[TASK BRIEF]: From the records, return each line that has the word "packet" in it.

[THE DATA]:
-- ==== Sys2Proof/Syntax.lean ====
section
/-! DEFINITION. The operations of the block: one constructor of `Instr` for each row of spec/opcode_table.json, and
the three shapes in which an operation reaches a decoder (30_encoding.md R110). -/

namespace Sys2Proof

/-- The three endpoints the block uses (R37): endpoint 0, `P_EP_NOTIF`, `P_EP_BULK`. -/
inductive Endpoint where
  | ep0 | notif | bulk
  deriving DecidableEq, Repr

/-- The part of a SETUP packet that a row of format SETUP16 leaves free (R111, R112, R117): the direction and
recipient bits, which no rule compares, and the three operand fields. -/
structure SetupFields where
  dirIn : Bit
  recipient : BitVec 5
  wValue : Word
  wIndex : Word
  wLength : Word
  deriving DecidableEq, Repr

/-- The operations. Formats EVT16 and SCHED16 (R119, R121): engine acts, the interrupt step and the watchdog.
Format FWOP16 (R121): firmware operations. Format SETUP16 (R113): control requests with their SETUP fields.
Format CMD8 (R127, R128): commands with their three modifier bits c[7:5] and the fields of their header. -/
inductive Instr where
  -- EVT16
  | evSe0Exit
  | evBusReset
  | evIdle
  | evActivity
  | evError (classes : BitVec 6)
  | evTrnSetup (packet : List Byte)
  | evTrnOut (ep : Endpoint) (half : Bit) (data : List Byte)
  | evTrnIn (ep : Endpoint) (half : Bit)
  -- FWOP16
  | attach
  | acqRx
  | rxRead (index : BitVec 6)
  | rxTake (count : Byte)
  | acqTx
  | txPut (byte : Byte)
  | flush
  | isActive
  | csEnter
  | csExit
  | sleep
  | resetExec
  -- SCHED16
  | irq
  | watchdog
  -- SETUP16
  | getStatus (q : SetupFields)
  | setAddress (q : SetupFields)
  | getDescriptor (q : SetupFields)
  | getConfiguration (q : SetupFields)
  | setConfiguration (q : SetupFields)
  | getInterface (q : SetupFields)
  | setInterface (q : SetupFields)
  | sendEncapsulatedCommand (q : SetupFields)
  | getEncapsulatedResponse (q : SetupFields)
  | setLineCoding (q : SetupFields)
  | getLineCoding (q : SetupFields)
  | setControlLineState (q : SetupFields)
  | vendorReset (q : SetupFields)
  | vendorIdentify (q : SetupFields)
  -- CMD8
  | ping (mods : BitVec 3) (data : List Byte)
  | unlock (mods : BitVec 3) (key : List Byte)
  | setMode (mods : BitVec 3) (mode : Byte)
  | getMode (mods : BitVec 3)
  | read (mods : BitVec 3) (addr : Word)
  | readBurst (mods : BitVec 3) (addr len : Word)
  | write (mods : BitVec 3) (addr : Word) (data : Byte)
  | writeBurst (mods : BitVec 3) (addr len : Word)
  | pollFlashData (mods : BitVec 3) (addr : Word) (polarity : Byte)
  | setFlashWriteSequence (mods : BitVec 3) (n : Byte)
  | flashBurst (mods : BitVec 3) (addr len : Word)
  | diagnostics (mods : BitVec 3)
  | reset (mods : BitVec 3) (magic : Byte)
  | identify (mods : BitVec 3)
  deriving DecidableEq, Repr

/-- One line of a listing (R131): an operation word and the payload bytes beside it (R120). -/
structure Line where
  word : Word
  payload : List Byte
  deriving DecidableEq, Repr

/-- What a decoder is given, with the context that tells the format (R110): a line of the operation port, the bytes
of a SETUP packet, or the bytes of a command (its id byte and its header). -/
inductive Image where
  | line (l : Line)
  | packet (bytes : List Byte)
  | command (bytes : List Byte)
  deriving DecidableEq, Repr

/-- Why a decoder rejects an image. The first seven are the refusals of R123. -/
inductive Reject where
  /-- group 0x3..0xF (R118) -/
  | reservedGroup
  /-- a reserved kind of its group (R119, R121) -/
  | reservedKind
  /-- a non-zero argument field that the tables of R119 and R121 fix to zero -/
  | nonZeroArgument
  /-- an RX_READ index above 63 -/
  | indexTooLarge
  /-- an RX_TAKE count above 64 -/
  | countTooLarge
  /-- an EV_ERROR argument with no class -/
  | noErrorClass
  /-- an EV_TRN_* endpoint other than 0, `P_EP_NOTIF`, `P_EP_BULK` (for EV_TRN_SETUP other than 0) -/
  | badEndpoint
  /-- half 1 of endpoint 0 (R119 "For endpoint 0 the half bit is 0"; log 15) -/
  | badHalf
  /-- a payload that is not the one R131 gives the operation (log 16) -/
  | badPayload
  /-- a SETUP key that no row matches (R221: the handler stalls endpoint 0) -/
  | unmatchedRequest
  /-- a command id that is not in the table of R128 (R346: discarded) -/
  | unknownCommand
  /-- a command image whose header has not the length of R128 -/
  | badHeader
  deriving DecidableEq, Repr

/-- A decoder's answer. -/
inductive Decoded where
  | ok (i : Instr)
  | reject (why : Reject)
  deriving DecidableEq, Repr

end Sys2Proof
end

[SOLUTION FOR THIS PROBLEM]:
/-- The part of a SETUP packet that a row of format SETUP16 leaves free (R111, R112, R117): the direction and
  | evTrnSetup (packet : List Byte)
of a SETUP packet, or the bytes of a command (its id byte and its header). -/
  | packet (bytes : List Byte)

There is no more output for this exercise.